Hi Tom,
Thanks for the quick reply.
I get different results when I tried the test with Oracle (using Oracle 12.1 running on Linux, from a Windows client)
SELECT to_number('123.0', 'FM9999999') FROM DUAL;
ORA-01722: invalid number
01722. 00000 - "invalid number"
SELECT to_number('123.0', 'FM9999.999') FROM DUAL;
123
SELECT to_number('123.0', 'FM9999D999') FROM DUAL;
123
I'm not seeing the locale issue, maybe because of the client running on Windows, but Oracle 12 doesn't seem to like the
firstcase.
Thanks
Mike
-----Original Message-----
From: Tom Lane [mailto:tgl@sss.pgh.pa.us]

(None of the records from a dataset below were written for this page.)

/-- The counts of a stored table. -/
def octetsTable (b : Bytes) : List Nat := (List.range (b.length / 4)).map fun k => field b (4 * k) 4

/-- An interpolator with a table, or without one that passes (R260, R261). -/
def bootInterp (n : Nat) (h : Option (List Nat)) (stored : Bool) : Interp :=
  match h with
  | some h => if tablePasses h n && h.length == 1152 && h.sum == n then { state := 1, hits := h, total := n, stored := stored } else { fails := 1 }
  | none => {}

/-- A channel after its first tables: interpolator 0 measures if its table passes, else interpolator 1 (R262). -/
def bootChan (x : TicChan) (a b : Interp) : TicChan :=
  if a.state = 1 then { x with i0 := { a with state := 2 }, i1 := b }
  else if b.state = 1 then { x with i0 := a, i1 := { b with state := 2 } }
  else { x with i0 := a, i1 := b }

/-- B07 (R260, R564, R569): the first two tables of every interpolator, or under STORED_TDC those of the calibration store; what passes is
written to the calibration store. -/
def State.bootTables (s : State) (i : BootIn) : State :=
  let st := s.boot.plan.testBit planStoredTdc
  let n := 2 ^ s.effN Obj.tic_cal_hits
  let table (c k : Nat) : Interp :=
    if st then
      let h := (s.boot.calStore.find? fun e => e.1 == 2 * c + k).map fun e => octetsTable e.2
      bootInterp ((h.map List.sum).getD 0) h true
    else bootInterp n ((i.tables.find? fun e => e.1 == 2 * c + k).map Prod.snd) false
  let s := s.each (List.range 17) fun s c => s.modChan c fun x => bootChan x (table c 0) (table c 1)
  if st then s
  else
    s.each (List.range 34) fun s k =>
      let y := (s.chan (k / 2)).interp (k % 2)
      if y.hits.isEmpty then s
      else s.modBoot fun b => { b with calStore := putChunk k (tableOctets y.hits) (b.calStore.filter fun e => e.1 != k) }

/-- The flywheel's DAC code at the start (R188). -/
def State.bootDac (s : State) : State :=
  if s.effN Obj.fly_recentre_mode = 2 then
    let c := s.effN Obj.fly_dac_init
    let s : State := { s with hold := { s.hold with dacFrame := some (s.dacFrameOf c) } }
    s.setN Obj.fly_dac_code c
  else s

/-! ### B09 to B12 -/

/-- B09: roles and standby (R43). -/
def State.bootPairs (s : State) : State :=
  let s := s.modPair 0 fun q => { q with role := 1 }
  let s := s.modPair 1 fun q => { q with role := 2 }
  s.modPair 2 fun q => { q with role := 3 }

/-- B10: the Gleaner, with its stored record; skipped on the OT9600-WX and under NO_GLEANER (R311, R564). -/
def State.bootGnss (s : State) (i : BootIn) : State :=
  let s := if i.failsAt 10 ∧ s.dev.part = 1 ∧ !s.boot.plan.testBit planNoGleaner then
      s.modBoot fun b => { b with failedStep := 10, plan := planAdd b.plan planNoGleaner }
    else s
  if s.boot.plan.testBit planNoGleaner then s.setEff Obj.gnss_enable 0 0 (.n 0)
  else
    let r := match s.gran.journal.unitRec 1 with
      | some r => GnssRecord.parse r.data
      | none => {}
    (s.modGnss fun g => { g with record := r, storeFrom := s.tc.cyc }).gnssStart

/-- Lanes held DISABLED in effect (R560, R564). -/
def State.heldLanes (s : State) (i : BootIn) : List Nat :=
  let held := if s.boot.plan.testBit planPortsHeld then [0, 1, 2, 3, 4, 5, 6, 7, 9, 10, 11, 12] else []
  (List.range 13).filter fun l => held.contains l || i.badLanes.any fun k => k.val == l

/-- B11: ports, HP and Cremin lanes (R560, R447). -/
def State.bootLanes (s : State) (i : BootIn) : State :=
  let held := s.heldLanes i
  let s := s.modBoot fun b => { b with laneHeld := held, detail := (held.map fun l => 2 ^ l).sum }
  { s with crem := { s.crem with started := true } }

/-- The end of the start: in service after B12 (R562, R370), or a safe start at the end of B11 (R566). -/
def State.bootEnd (s : State) (i : BootIn) : State :=
  let s := s.modBoot fun b => { b with duration := i.duration, serviceFrom := s.tc.cyc }
  if s.boot.plan.testBit planSafe then
    ((s.modBoot fun b => { b with outcome := 4, reached := 11 }).logLedger.raise 315).putPins
  else
    let s := (s.modBoot fun b => { b with outcome := 1, reached := 12, serving := true }).polReset.logLedger
    (if s.boot.plan.testBit planStrap && s.boot.plan == 2 ^ planStrap || s.boot.plan == 0 then s else s.raise 314).putPins

/-- B09 to B12. -/
def State.bootServe (s : State) (i : BootIn) : State :=
  if i.failsAt 9 then s.stepFails 9 0
  else
    let s := (s.bootPairs.stepReached 9).bootGnss i
    let s := s.stepReached 10
    if i.failsAt 11 ∨ i.badLanes.any (fun l => l.val == 8) then s.stepFails 11 0
    else
      let s := (s.bootLanes i).stepReached 11
      if i.failsAt 12 ∧ !s.boot.plan.testBit planSafe then s.stepFails 12 0 else s.bootEnd i

/-- B05 to B08. -/
def State.bootUnits (s : State) (i : BootIn) : State :=
  if i.failsAt 5 ∨ (!i.badBanks.isEmpty ∧ !s.boot.plan.testBit planBanksLost) then
    s.stepFails 5 ((i.badBanks.map Fin.val).headD 0)
  else
    let s := (s.bootBanks i).stepReached 5
    let p := s.withWrites (s.restorable.1.filter fun e => e.1.row.acc != .ro)
    let s := s.bootClock i p
    if i.failsAt 6 ∨ (!s.hold.timebaseFly ∧ !s.elec.xoOk) then s.stepFails 6 0
    else
      let s := s.stepReached 6
      if i.failsAt 7 then s.stepFails 7 0
      else
        let s := (s.bootTables i).stepReached 7
        if i.failsAt 8 then s.stepFails 8 0
        else match s.restoreDict with
          | none => s.stepFails 8 0
          | some s =>
            let (s, id) := s.random 4
            let s := (s.setN Obj.atton_boot_id (beNat id)).bootDac
            ((s.modWin fun w => { w with beatAt := s.tc.cyc }).stepReached 8).bootServe i

/-- The flash at B03 (R615): the SFDP table is read in 1S-1S-1S; the part switches to 8D-8D-8D where the table describes that mode. -/
def State.bootFlash (s : State) (i : BootIn) : State :=
  { s with elec := { s.elec with sfdp := i.sfdp, ospiOctal := Config.flashOctal i.sfdp } }

/-- B03 and B04. -/
def State.bootImage (s : State) (i : BootIn) : State :=
  let s := s.bootFlash i
  if i.failsAt 3 then s.enterRecovery 3
  else
    let s := s.bootPlan
    let s := (s.modBoot fun b => { b with reached := 3 }).logLedger
    match s.passingBank i with
    | none => s.enterRecovery 4
    | some k => ((s.takeImage i k).stepReached 4).bootUnits i

/-- The OT9600 may leave B00 (R558, R595): it is in reset, the always-on domain is supplied and every rail is within its limits. -/
def State.mayStart (s : State) : Bool := s.boot.inReset && s.elec.aon && (List.range 8).all fun r => s.railOk r

/-- BOOT (R558): the start, from B00 to the end of B12, of a safe start, of a RECOVERY or of a failed step. -/
def bootEff (i : BootIn) (s : State) : State :=
  if !s.mayStart ∨ i.railsMs < 10 ∨ i.failsAt 0 then s
  else
    let s := s.modBoot fun b =>
      { b with inReset := false, starts := b.starts + 1, reached := 0, duration := i.duration }
    let s : State := { s.modWin (fun w => { w with beatAt := s.tc.cyc }) with elec := { s.elec with ospiReset := true } }
    let s := if s.elec.xoOk then s else s.condBegin 316
    if i.failsAt 1 then s.haltStart 1
    else if i.failsAt 2 then (s.modBoot fun b => { b with reached := 1 }).haltStart 2
    else ((s.bootStraps i).modBoot fun b => { b with reached := 2 }).bootImage i

/-- BOOT (R558). -/
def execBoot (b : BootIn) (s : State) : Host.Outcome State Fault Refusal := .next (bootEff b s)

/-- START_STABLE (R563, R565): `boot.stable_time` of service without a reset; a start that used ALT_BANK makes its bank ACTIVE. -/
def startStableEff (s : State) : State :=
  if s.boot.serving && s.boot.outcome == 1 && s.passed s.boot.serviceFrom (s.effN Obj.boot_stable_time * oneSec) then
    let k := s.boot.bank
    let s := s.modBoot fun b => { b with outcome := 2 }
    let s := if s.boot.plan.testBit planAltBank ∧ k ≠ s.boot.tableBank then
        match s.boot.newest k with
        | some r => s.writeBankRec k 4 r.length r.version r.digest
        | none => s.writeBankRec k 4 0 0 []
      else s
    s.logLedger
  else s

Sent: Monday, February 26, 2018 12:48 PM
To: Michael Aiello <michael.aiello@asg.com>
Cc: pgsql-bugs@lists.postgresql.org
Subject: Re: BUG #15091: to_number() returns incorrect value
=?utf-8?q?PG_Bug_reporting_form?= <noreply@postgresql.org> writes:
> When to_number is called with a string that contains a decimal point,
> but there is no decimal indicator in the format string, the decimal
> digits are appended to the integer portion, having the effect of
> increasing the the integer value.
> This can be reproduced with a simple SELECT, as follows:
> SELECT to_number('123.0', 'FM9999999'); returns value 1230
[ experiments ... ] I get the same result on Oracle, so I'd say this is the "correct" behavior.
> by comparison, a decimal indicator in the format returns the correct
> value:
> SELECT to_number('123.0', 'FM99999D999'); returns 123.0
On the other hand, Oracle also returns 1230 for this case :-(.
But that seems to be a locale issue --- if I change the D to "."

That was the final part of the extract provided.